# PROBLEM STATEMENT
If a line in the entries below holds the string "Bool", copy it.

Records contained in a dataset

********************

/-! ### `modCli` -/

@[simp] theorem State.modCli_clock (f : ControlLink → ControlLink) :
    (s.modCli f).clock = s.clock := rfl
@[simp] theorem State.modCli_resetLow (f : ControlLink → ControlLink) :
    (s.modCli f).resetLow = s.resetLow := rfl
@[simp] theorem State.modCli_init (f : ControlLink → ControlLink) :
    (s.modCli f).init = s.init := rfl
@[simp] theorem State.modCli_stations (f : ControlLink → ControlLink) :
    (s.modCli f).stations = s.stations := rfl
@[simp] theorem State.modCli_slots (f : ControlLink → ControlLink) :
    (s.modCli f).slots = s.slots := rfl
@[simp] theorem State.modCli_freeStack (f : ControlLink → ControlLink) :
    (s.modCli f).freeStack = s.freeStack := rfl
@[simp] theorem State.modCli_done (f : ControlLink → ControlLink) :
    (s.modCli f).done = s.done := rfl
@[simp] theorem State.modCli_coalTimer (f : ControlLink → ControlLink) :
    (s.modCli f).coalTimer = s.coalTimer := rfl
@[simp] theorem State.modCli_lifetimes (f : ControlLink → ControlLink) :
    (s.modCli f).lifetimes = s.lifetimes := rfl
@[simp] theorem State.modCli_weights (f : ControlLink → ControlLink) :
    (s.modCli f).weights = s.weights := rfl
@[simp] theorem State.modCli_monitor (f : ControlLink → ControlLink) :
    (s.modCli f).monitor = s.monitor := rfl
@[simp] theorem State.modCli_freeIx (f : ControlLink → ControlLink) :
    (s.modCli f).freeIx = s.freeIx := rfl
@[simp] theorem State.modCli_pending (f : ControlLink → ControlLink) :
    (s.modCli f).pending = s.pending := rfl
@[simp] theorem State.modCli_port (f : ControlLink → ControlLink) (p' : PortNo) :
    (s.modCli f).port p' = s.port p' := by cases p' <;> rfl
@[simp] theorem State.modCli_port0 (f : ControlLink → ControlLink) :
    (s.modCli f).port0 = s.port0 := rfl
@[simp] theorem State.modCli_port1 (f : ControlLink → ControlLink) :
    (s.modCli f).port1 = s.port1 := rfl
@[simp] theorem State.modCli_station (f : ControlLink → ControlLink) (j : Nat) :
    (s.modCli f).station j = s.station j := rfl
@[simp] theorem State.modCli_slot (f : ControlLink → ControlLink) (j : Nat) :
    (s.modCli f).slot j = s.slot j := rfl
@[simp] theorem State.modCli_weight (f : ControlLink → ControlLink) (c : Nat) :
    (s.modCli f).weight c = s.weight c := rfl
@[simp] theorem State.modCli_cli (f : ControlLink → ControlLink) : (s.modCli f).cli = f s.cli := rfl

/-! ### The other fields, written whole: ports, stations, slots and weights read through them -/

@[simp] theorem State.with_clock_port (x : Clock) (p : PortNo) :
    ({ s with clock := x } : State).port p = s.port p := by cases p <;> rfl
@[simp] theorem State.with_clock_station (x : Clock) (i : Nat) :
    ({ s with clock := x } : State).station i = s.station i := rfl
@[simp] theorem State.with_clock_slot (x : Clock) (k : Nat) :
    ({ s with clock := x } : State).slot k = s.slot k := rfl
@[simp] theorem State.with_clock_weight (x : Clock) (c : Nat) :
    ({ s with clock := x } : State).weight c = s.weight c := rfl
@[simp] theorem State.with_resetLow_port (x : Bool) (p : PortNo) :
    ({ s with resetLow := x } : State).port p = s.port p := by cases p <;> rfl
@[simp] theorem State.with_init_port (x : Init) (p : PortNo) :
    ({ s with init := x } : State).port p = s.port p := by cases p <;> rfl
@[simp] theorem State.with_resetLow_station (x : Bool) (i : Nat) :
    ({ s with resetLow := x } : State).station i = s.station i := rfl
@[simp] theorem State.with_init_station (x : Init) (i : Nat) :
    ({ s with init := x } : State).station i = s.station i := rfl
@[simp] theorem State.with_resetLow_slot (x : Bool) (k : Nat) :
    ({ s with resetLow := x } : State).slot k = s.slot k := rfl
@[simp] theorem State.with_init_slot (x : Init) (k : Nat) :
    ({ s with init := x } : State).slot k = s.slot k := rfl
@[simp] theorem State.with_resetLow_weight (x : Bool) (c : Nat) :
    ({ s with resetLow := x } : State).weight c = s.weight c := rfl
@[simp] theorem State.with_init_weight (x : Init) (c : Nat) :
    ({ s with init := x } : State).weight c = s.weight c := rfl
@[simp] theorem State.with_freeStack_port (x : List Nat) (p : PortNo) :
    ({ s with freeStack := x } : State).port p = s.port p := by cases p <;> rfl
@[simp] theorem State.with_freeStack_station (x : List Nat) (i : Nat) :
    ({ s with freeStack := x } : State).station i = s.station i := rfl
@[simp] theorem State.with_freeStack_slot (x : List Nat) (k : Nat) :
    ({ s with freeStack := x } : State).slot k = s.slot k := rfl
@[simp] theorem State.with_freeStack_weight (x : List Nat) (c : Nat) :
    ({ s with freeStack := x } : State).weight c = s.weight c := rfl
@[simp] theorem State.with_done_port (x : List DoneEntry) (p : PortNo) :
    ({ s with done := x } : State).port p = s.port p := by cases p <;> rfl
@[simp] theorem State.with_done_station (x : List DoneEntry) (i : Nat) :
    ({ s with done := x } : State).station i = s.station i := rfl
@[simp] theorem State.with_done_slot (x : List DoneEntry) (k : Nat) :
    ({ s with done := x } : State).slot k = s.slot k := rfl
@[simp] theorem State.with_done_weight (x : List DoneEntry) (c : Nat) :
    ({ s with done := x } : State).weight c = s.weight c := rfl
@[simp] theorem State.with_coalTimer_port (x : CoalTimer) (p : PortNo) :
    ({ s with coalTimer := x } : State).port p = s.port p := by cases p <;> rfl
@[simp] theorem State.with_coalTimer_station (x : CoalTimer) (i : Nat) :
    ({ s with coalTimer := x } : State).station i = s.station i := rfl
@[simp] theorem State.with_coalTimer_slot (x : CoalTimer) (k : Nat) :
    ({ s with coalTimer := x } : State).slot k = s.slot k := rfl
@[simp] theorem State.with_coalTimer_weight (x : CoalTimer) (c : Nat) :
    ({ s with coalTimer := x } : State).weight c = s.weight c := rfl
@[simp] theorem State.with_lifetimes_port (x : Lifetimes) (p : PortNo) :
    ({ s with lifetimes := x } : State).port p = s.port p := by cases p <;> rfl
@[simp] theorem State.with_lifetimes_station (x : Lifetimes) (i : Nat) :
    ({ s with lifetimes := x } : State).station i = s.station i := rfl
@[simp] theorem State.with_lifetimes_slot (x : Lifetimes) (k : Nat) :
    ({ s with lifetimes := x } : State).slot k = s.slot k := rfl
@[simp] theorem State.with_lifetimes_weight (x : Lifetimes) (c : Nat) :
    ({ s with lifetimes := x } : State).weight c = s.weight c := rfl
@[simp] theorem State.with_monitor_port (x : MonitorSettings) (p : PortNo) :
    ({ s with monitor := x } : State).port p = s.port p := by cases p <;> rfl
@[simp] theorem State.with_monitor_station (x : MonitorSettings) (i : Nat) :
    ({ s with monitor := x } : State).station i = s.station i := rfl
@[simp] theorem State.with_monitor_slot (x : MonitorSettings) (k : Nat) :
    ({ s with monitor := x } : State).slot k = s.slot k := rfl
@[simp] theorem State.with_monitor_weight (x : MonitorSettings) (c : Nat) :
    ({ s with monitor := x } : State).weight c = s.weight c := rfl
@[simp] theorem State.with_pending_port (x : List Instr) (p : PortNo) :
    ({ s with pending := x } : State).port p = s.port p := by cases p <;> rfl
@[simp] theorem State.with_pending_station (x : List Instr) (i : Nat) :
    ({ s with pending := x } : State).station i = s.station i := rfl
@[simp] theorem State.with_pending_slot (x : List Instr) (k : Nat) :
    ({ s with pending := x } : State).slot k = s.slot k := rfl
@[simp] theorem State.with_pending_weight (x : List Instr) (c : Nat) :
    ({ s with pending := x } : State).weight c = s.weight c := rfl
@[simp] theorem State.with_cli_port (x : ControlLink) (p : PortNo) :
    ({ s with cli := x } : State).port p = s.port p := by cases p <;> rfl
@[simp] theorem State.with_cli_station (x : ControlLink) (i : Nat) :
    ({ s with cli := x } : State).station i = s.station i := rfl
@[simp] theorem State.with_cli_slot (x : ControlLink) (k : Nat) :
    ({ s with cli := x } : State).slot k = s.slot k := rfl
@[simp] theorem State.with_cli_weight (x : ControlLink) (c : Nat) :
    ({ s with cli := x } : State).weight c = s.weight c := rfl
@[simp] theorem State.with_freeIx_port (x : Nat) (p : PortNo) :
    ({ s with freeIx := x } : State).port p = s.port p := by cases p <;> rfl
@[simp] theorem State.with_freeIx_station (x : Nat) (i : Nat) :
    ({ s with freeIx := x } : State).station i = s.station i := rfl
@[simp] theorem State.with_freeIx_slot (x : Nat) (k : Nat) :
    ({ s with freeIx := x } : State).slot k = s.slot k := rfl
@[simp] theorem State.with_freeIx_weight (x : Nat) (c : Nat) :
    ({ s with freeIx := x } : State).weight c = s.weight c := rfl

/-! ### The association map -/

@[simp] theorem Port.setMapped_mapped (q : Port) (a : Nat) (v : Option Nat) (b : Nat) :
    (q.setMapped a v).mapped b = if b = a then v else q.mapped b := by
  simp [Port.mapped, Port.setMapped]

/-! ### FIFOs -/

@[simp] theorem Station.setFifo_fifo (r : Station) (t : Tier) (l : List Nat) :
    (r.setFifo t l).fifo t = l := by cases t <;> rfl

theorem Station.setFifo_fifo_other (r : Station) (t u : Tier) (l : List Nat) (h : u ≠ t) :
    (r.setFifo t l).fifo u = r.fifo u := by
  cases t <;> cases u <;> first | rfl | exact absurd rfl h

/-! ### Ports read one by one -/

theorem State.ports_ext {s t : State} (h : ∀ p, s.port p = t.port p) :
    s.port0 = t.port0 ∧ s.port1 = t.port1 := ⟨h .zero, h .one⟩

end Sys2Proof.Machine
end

********************

# EXERCISE OUTPUT
@[simp] theorem State.with_resetLow_port (x : Bool) (p : PortNo) :
@[simp] theorem State.with_resetLow_station (x : Bool) (i : Nat) :
@[simp] theorem State.with_resetLow_slot (x : Bool) (k : Nat) :
@[simp] theorem State.with_resetLow_weight (x : Bool) (c : Nat) :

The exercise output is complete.